====== Data records ======

-- ==== Sys2Proof/Machine/Operands.lean ====
section
/-! DEFINITION. What the rules compute from operands and parameters, before any state: the legal ranges of the
parameters (spec/00_scope.md R8), the encoders (spec/30_encoding.md R85, R86), the checks of the commands' arguments, the
pin sets, and the codes of the enumerations. -/

namespace Sys2Proof.Machine

/-- A time of R8: finite and at least 0 seconds. -/
def timeLegal (t : F64) : Bool := realFinite t && realLe 0#64 t

/-- The binary64 nearest to 0.005, the lower end of `T_SETTLE`'s range. -/
def settleMin : F64 := 0x3F747AE147AE147B#64

/-- The binary64 nearest to 0.010, the upper end of `T_SETTLE`'s range. -/
def settleMax : F64 := 0x3F847AE147AE147B#64

/-- The ranges R8 gives the OPEN parameters. -/
def paramsLegal (p : Params) : Bool :=
  realLe settleMin p.tSettle && realLe p.tSettle settleMax && timeLegal p.tStepHigh && timeLegal p.tHxHigh
    && timeLegal p.tHxLow && timeLegal p.tPoll && decide (1 ≤ p.profileDepth)

/-- `Keys(model)` of spec/40_stepper_config.md R100. -/
def msKeys : Model → List Count
  | .a4988 => [1, 2, 4, 8, 16]
  | .drv8825 => [1, 2, 4, 8, 16, 32]

/-- The pattern tables of R85, each entry `b2 b1 b0`. -/
def msTable : Model → List (Count × BitVec 3)
  | .a4988 => [(1, 0b000), (2, 0b001), (4, 0b010), (8, 0b011), (16, 0b111)]
  | .drv8825 => [(1, 0b000), (2, 0b001), (4, 0b010), (8, 0b011), (16, 0b100), (32, 0b101)]

/-- `MsEncode(model, d)` of R100; none where it fails with `InvalidConfiguration`. -/
def msEncode (m : Model) (d : Count) : Option (BitVec 3) :=
  (msTable m).lookup d

/-- The level `b_i` of a pattern (R13, R85). -/
def patternBit (p : BitVec 3) (i : Nat) : Level := p.getLsbD i

/-- `ExtraPulses(channel, gain)` of spec/43_hx711_decoder.md R181; none where it fails with `InvalidConfiguration`. -/
def extraPulses (ch : Channel) (gain : BitVec 8) : Option (BitVec 2) :=
  match ch with
  | .a => if gain = 128 then some 1 else if gain = 64 then some 3 else none
  | .b => if gain = 32 then some 2 else none

/-- `SignExtend24` of R188: the bits above bit 23 are ORed in when bit 23 is set. -/
def signExtend24 (a : BitVec 24) : Reading :=
  let v := a.setWidth 32
  if a &&& 0x800000#24 ≠ 0#24 then v ||| 0xFF000000#32 else v

/-- `60`, as a `NUMERIC` value. -/
def sixty : F64 := realOfNat 60

/-- The delay at a speed, `60 ⊘ (SPR ⊗ rpm)`: the product is rounded first, the quotient second
(spec/41_ramp_generator.md R121). -/
def delayAt (spr : Count) (rpm : F64) : F64 :=
  realDiv sixty (realMul (realOfNat spr.toNat) rpm)

/-- A speed a `RAMP` or `STEP` may be given: finite, greater than 0, with a finite delay (checks P2 and P3 of R122, the
same two of spec/42_motion_sequencer.md R156). -/
def speedLegal (spr : Count) (rpm : F64) : Bool :=
  realPositive rpm && realFinite (delayAt spr rpm)

/-- The checks V1 to V5 of R103. -/
def stpConfigLegal (a : StpConfigArgs) : Bool :=
  a.stepsPerRev != 0 && realPositive a.acceleration && realPositive a.startingRpm
    && realFinite (delayAt a.stepsPerRev a.startingRpm) && (msKeys a.model).contains a.microstep

/-- The checks P1 to P4 of R122. -/
def rampLegal (p : Params) (spr n : Count) (rpm : F64) : Bool :=
  n != 0 && speedLegal spr rpm && decide (2 * (n.toNat / 2) ≤ p.profileDepth)

/-- The checks of R156 for `use_ramp = 0`. -/
def constantLegal (p : Params) (spr n : Count) (rpm : F64) : Bool :=
  n != 0 && speedLegal spr rpm && decide (n.toNat ≤ p.profileDepth)

/-- The checks of R183. -/
def hxConfigLegal (a : HxConfigArgs) : Bool :=
  [32, 64, 128].contains a.gain && (extraPulses a.channel a.gain).isSome

/-- `STP.SLEEP_PIN` as S3 of R23 lays it out: VALID in bit 8, PIN in bits 7..0. R104 stores `{sleep_valid, sleep_pin}`: PIN
holds the argument also where VALID is 0, and is then ignored (R105). -/
def sleepPinReg (valid : Bool) (p : Pin) : BitVec 9 := BitVec.ofBool valid ++ p

/-- `STP.SLEEP_PIN[8]`. -/
def sleepValid (r : BitVec 9) : Bool := r.getLsbD 8

/-- `STP.SLEEP_PIN[7:0]`. -/
def sleepPinOf (r : BitVec 9) : Pin := r.extractLsb' 0 8

/-- The pins of an `STP_CONFIG`, in the order R104 configures them. -/
def argPins (a : StpConfigArgs) : List Pin :=
  [a.dirPin, a.stepPin] ++ (if a.sleepValid then [a.sleepPin] else []) ++ [a.msPin0, a.msPin1, a.msPin2]

/-- The pins a configured STEPPER unit uses (spec/20_memory.md R67). -/
def stepperPins (c : StepperConfig) : List Pin :=
  [c.dirPin, c.stepPin] ++ (if sleepValid c.sleepPin then [sleepPinOf c.sleepPin] else []) ++ [c.msPin0, c.msPin1, c.msPin2]

/-- The pins a configured HX711 unit uses (R67). -/
def hxPins (c : HxConfig) : List Pin := [c.dataPin, c.clockPin]

/-- The pins of an `STP_CONFIG` in progress: those of the configuration it has still to store. -/
def pendingStepperPins (l : List StpOp) : List Pin :=
  l.flatMap fun
    | .store c => stepperPins c
    | .cfgOut _ | .wr _ _ | .wait _ | .setPower _ | .setPhase _ | .storeMicrostep _ _ | .startPulses | .pulse
    | .pulseLow | .hold _ | .respProfile _ | .resp _ _ => []

/-- The pins of an `HX_CONFIG` in progress. -/
def pendingHxPins (l : List HxOp) : List Pin :=
  l.flatMap fun
    | .store c _ => hxPins c
    | .cfgIn _ _ | .cfgOut _ | .register _ | .wr _ _ | .wait _ | .poll _ | .clear _ | .dataClock _ | .sample | .shift _
    | .extraClock _ _ | .countPulse | .deliver _ _ | .resp _ _ => []

/-- The pins the STEPPER unit uses (R67): those of its configuration and of one in progress; none where that takes the
read of a configuration that is unset (spec/10_state.md R22). -/
def stepperHeld (u : Stepper) : Option (List Pin) :=
  if u.cfgd then u.config.map fun c => stepperPins c ++ pendingStepperPins u.todo
  else some (pendingStepperPins u.todo)

/-- The pins the HX711 unit uses (R67), in the same way. -/
def hxHeld (u : Hx711) : Option (List Pin) :=
  if u.cfgd then u.config.map fun c => hxPins c ++ pendingHxPins u.todo else some (pendingHxPins u.todo)

/-- No pin has two roles in a list of roles. -/
def pinsDistinct (ps : List Pin) : Bool := decide ps.Nodup

/-- The two lists share no pin. -/
def pinsDisjoint (ps qs : List Pin) : Bool := ps.all fun p => !qs.contains p

/-- The status code of R220. -/
def statusCode : Status → BitVec 3
  | .ok => 0
  | .invalidConfiguration => 1
  | .hardwareUnavailable => 2
  | .unknownCommand => 3
  | .notConfigured => 4

/-- `STP.POWER`'s bit (R26). -/
def powerCode : Power → BitVec 1
  | .asleep => 0
  | .awake => 1

/-- `RG.PHASE`'s bits (R29). -/
def rgPhaseCode : RgPhase → BitVec 3
  | .idle => 0
  | .accel => 1
  | .cruise => 2
  | .mirror => 3
  | .done => 4

/-- `SQ.PHASE`'s bits (R31). -/
def sqPhaseCode : SqPhase → BitVec 3
  | .idle => 0
  | .build => 1
  | .wake => 2
  | .dir => 3
  | .pulse => 4

/-- `HX.PHASE`'s bits (R35). -/
def hxPhaseCode : HxPhase → BitVec 2
  | .idle => 0
  | .reading => 1

end Sys2Proof.Machine
end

======

▸ **Instructions to follow**
Lines after the one containing "realLe settleMin p.tSettle" are not part of the task. Output the entries exactly from their first line through that one.

▸ **Response box**
-- ==== Sys2Proof/Machine/Operands.lean ====
section
/-! DEFINITION. What the rules compute from operands and parameters, before any state: the legal ranges of the
parameters (spec/00_scope.md R8), the encoders (spec/30_encoding.md R85, R86), the checks of the commands' arguments, the
pin sets, and the codes of the enumerations. -/

namespace Sys2Proof.Machine

/-- A time of R8: finite and at least 0 seconds. -/
def timeLegal (t : F64) : Bool := realFinite t && realLe 0#64 t

/-- The binary64 nearest to 0.005, the lower end of `T_SETTLE`'s range. -/
def settleMin : F64 := 0x3F747AE147AE147B#64

/-- The binary64 nearest to 0.010, the upper end of `T_SETTLE`'s range. -/
def settleMax : F64 := 0x3F847AE147AE147B#64

/-- The ranges R8 gives the OPEN parameters. -/
def paramsLegal (p : Params) : Bool :=
  realLe settleMin p.tSettle && realLe p.tSettle settleMax && timeLegal p.tStepHigh && timeLegal p.tHxHigh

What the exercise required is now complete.